- YOUR INSTRUCTIONS
Take the records below and set them down exactly, so that every line matches the original.

- THE INPUT
-- ==== Sys2Proof/Laws/KeepsMatKernels.lean ====
section
/-! SUPPORT. The operations of Sys2Proof/Machine/MatKernels.lean keep (see Sys2Proof/Laws/KeepsBase.lean). -/

namespace Sys2Proof.Machine

theorem State.kernelConfig_keeps {ks : List Kind} {s₀ s : State} (hk : Keeps ks s₀ s) (hs : Kind.Sub [.regs, .yards, .free] ks)
    {p : Nat} {d : View} {a : View} {rec : Nat} {bias : Bool} : Keeps ks s₀ (State.kernelConfig s p d a rec bias) := by
  unfold State.kernelConfig
  try dsimp only
  repeat' with_reducible first
      | exact hk | exact Kind.Sub.mono rfl hs | apply State.boomConfig_keeps | assumption | split

theorem State.runMat_keeps {ks : List Kind} {s₀ s : State} (hk : Keeps ks s₀ s) (hs : Kind.Sub [.regs, .mem, .ecc, .progs, .yards, .events, .power, .free] ks)
    {p : Nat} {dst : Slice} {a : Slice} {b : Slice} {c : Slice} {bias : Bool} {rec : Nat} {need : View → View → Nat → Nat → Bool} {rows : State → Prog → View → View → View → View → List (Nat × List Nat × Tally)} : Keeps ks s₀ (State.runMat s p dst a b c bias rec need rows) := by
  unfold State.runMat
  try dsimp only
  repeat' with_reducible first
      | exact hk | exact Kind.Sub.mono rfl hs | apply Keeps.ite | apply State.readWhere_keeps | apply State.readAll_keeps
      | apply State.writeRows_keeps | apply State.kernelConfig_keeps | assumption

theorem State.runMm_keeps {ks : List Kind} {s₀ s : State} (hk : Keeps ks s₀ s) (hs : Kind.Sub [.regs, .mem, .ecc, .progs, .yards, .events, .power, .free] ks)
    {p : Nat} {dst : Slice} {a : Slice} {b : Slice} {c : Slice} {bias : Bool} {count : Nat} {rec : Nat} : Keeps ks s₀ (State.runMm s p dst a b c bias count rec) := by
  unfold State.runMm
  try dsimp only
  repeat' with_reducible first
      | exact hk | exact Kind.Sub.mono rfl hs | apply State.runMat_keeps | assumption

theorem State.runConv_keeps {ks : List Kind} {s₀ s : State} (hk : Keeps ks s₀ s) (hs : Kind.Sub [.regs, .mem, .ecc, .progs, .yards, .events, .power, .free] ks)
    {p : Nat} {tr : Bool} {dst : Slice} {a : Slice} {b : Slice} {c : Slice} {bias : Bool} {count : Nat} {rec : Nat} : Keeps ks s₀ (State.runConv s p tr dst a b c bias count rec) := by
  unfold State.runConv
  try dsimp only
  repeat' with_reducible first
      | exact hk | exact Kind.Sub.mono rfl hs | apply Keeps.ite | apply State.runMat_keeps | assumption

end Sys2Proof.Machine
end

- WORKED SOLUTION
-- ==== Sys2Proof/Laws/KeepsMatKernels.lean ====
section
/-! SUPPORT. The operations of Sys2Proof/Machine/MatKernels.lean keep (see Sys2Proof/Laws/KeepsBase.lean). -/

namespace Sys2Proof.Machine

theorem State.kernelConfig_keeps {ks : List Kind} {s₀ s : State} (hk : Keeps ks s₀ s) (hs : Kind.Sub [.regs, .yards, .free] ks)
    {p : Nat} {d : View} {a : View} {rec : Nat} {bias : Bool} : Keeps ks s₀ (State.kernelConfig s p d a rec bias) := by
  unfold State.kernelConfig
  try dsimp only
  repeat' with_reducible first
      | exact hk | exact Kind.Sub.mono rfl hs | apply State.boomConfig_keeps | assumption | split

theorem State.runMat_keeps {ks : List Kind} {s₀ s : State} (hk : Keeps ks s₀ s) (hs : Kind.Sub [.regs, .mem, .ecc, .progs, .yards, .events, .power, .free] ks)
    {p : Nat} {dst : Slice} {a : Slice} {b : Slice} {c : Slice} {bias : Bool} {rec : Nat} {need : View → View → Nat → Nat → Bool} {rows : State → Prog → View → View → View → View → List (Nat × List Nat × Tally)} : Keeps ks s₀ (State.runMat s p dst a b c bias rec need rows) := by
  unfold State.runMat
  try dsimp only
  repeat' with_reducible first
      | exact hk | exact Kind.Sub.mono rfl hs | apply Keeps.ite | apply State.readWhere_keeps | apply State.readAll_keeps
      | apply State.writeRows_keeps | apply State.kernelConfig_keeps | assumption

theorem State.runMm_keeps {ks : List Kind} {s₀ s : State} (hk : Keeps ks s₀ s) (hs : Kind.Sub [.regs, .mem, .ecc, .progs, .yards, .events, .power, .free] ks)
    {p : Nat} {dst : Slice} {a : Slice} {b : Slice} {c : Slice} {bias : Bool} {count : Nat} {rec : Nat} : Keeps ks s₀ (State.runMm s p dst a b c bias count rec) := by
  unfold State.runMm
  try dsimp only
  repeat' with_reducible first
      | exact hk | exact Kind.Sub.mono rfl hs | apply State.runMat_keeps | assumption

theorem State.runConv_keeps {ks : List Kind} {s₀ s : State} (hk : Keeps ks s₀ s) (hs : Kind.Sub [.regs, .mem, .ecc, .progs, .yards, .events, .power, .free] ks)
    {p : Nat} {tr : Bool} {dst : Slice} {a : Slice} {b : Slice} {c : Slice} {bias : Bool} {count : Nat} {rec : Nat} : Keeps ks s₀ (State.runConv s p tr dst a b c bias count rec) := by
  unfold State.runConv
  try dsimp only
  repeat' with_reducible first
      | exact hk | exact Kind.Sub.mono rfl hs | apply Keeps.ite | apply State.runMat_keeps | assumption

end Sys2Proof.Machine
end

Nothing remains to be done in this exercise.